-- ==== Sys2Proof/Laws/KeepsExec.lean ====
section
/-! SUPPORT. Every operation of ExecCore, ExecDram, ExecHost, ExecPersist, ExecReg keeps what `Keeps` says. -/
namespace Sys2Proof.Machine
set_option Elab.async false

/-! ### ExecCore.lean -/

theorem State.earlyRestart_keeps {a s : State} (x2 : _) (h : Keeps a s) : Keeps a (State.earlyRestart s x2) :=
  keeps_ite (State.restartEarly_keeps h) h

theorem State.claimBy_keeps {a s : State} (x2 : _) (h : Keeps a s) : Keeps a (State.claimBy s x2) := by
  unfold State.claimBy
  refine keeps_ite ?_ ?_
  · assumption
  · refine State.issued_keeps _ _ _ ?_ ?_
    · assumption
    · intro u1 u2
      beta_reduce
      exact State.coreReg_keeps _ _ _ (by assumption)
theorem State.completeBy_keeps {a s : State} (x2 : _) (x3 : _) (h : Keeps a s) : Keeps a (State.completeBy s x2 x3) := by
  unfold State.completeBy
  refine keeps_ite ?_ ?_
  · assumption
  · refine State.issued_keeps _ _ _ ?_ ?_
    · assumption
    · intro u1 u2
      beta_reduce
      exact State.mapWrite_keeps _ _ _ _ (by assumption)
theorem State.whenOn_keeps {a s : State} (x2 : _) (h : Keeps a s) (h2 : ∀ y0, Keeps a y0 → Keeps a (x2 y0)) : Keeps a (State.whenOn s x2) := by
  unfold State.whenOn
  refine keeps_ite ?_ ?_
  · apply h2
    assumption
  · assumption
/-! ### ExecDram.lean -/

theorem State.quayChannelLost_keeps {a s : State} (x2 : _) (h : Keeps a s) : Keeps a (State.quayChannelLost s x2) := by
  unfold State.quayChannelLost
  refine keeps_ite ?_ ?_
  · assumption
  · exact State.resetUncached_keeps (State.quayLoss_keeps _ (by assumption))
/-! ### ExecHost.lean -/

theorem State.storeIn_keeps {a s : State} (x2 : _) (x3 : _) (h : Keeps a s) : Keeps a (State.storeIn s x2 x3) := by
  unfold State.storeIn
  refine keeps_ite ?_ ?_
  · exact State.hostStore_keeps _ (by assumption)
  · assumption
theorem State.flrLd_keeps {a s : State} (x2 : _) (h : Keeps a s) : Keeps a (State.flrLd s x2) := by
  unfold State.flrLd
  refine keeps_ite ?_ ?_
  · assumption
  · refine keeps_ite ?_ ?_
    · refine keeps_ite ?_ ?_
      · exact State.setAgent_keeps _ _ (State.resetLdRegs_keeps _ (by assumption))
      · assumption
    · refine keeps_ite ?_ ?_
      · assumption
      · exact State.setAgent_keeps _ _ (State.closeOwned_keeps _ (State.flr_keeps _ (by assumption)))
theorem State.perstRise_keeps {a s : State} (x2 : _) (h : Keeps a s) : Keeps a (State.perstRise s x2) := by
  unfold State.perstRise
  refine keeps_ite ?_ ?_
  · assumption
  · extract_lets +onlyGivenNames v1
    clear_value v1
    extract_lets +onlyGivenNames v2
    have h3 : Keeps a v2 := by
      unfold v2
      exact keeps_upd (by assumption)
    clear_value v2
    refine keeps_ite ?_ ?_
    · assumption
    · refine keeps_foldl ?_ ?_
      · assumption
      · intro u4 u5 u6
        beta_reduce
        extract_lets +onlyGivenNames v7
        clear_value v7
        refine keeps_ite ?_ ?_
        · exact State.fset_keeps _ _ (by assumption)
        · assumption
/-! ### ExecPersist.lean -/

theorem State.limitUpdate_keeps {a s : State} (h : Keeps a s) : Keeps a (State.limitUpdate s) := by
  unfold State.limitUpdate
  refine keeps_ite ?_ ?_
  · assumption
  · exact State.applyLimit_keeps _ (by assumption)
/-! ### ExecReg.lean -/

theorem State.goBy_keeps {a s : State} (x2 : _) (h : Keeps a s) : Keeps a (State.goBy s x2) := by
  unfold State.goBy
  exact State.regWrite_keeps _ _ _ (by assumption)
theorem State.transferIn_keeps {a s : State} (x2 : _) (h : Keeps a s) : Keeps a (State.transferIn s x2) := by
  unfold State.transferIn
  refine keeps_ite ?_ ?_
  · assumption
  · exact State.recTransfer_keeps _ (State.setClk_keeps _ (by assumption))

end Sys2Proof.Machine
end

☆ ☆ ☆

# To do:
Copy out the lines of the records above in which the string "transferIn" appears.

# Response to the task:
theorem State.transferIn_keeps {a s : State} (x2 : _) (h : Keeps a s) : Keeps a (State.transferIn s x2) := by
  unfold State.transferIn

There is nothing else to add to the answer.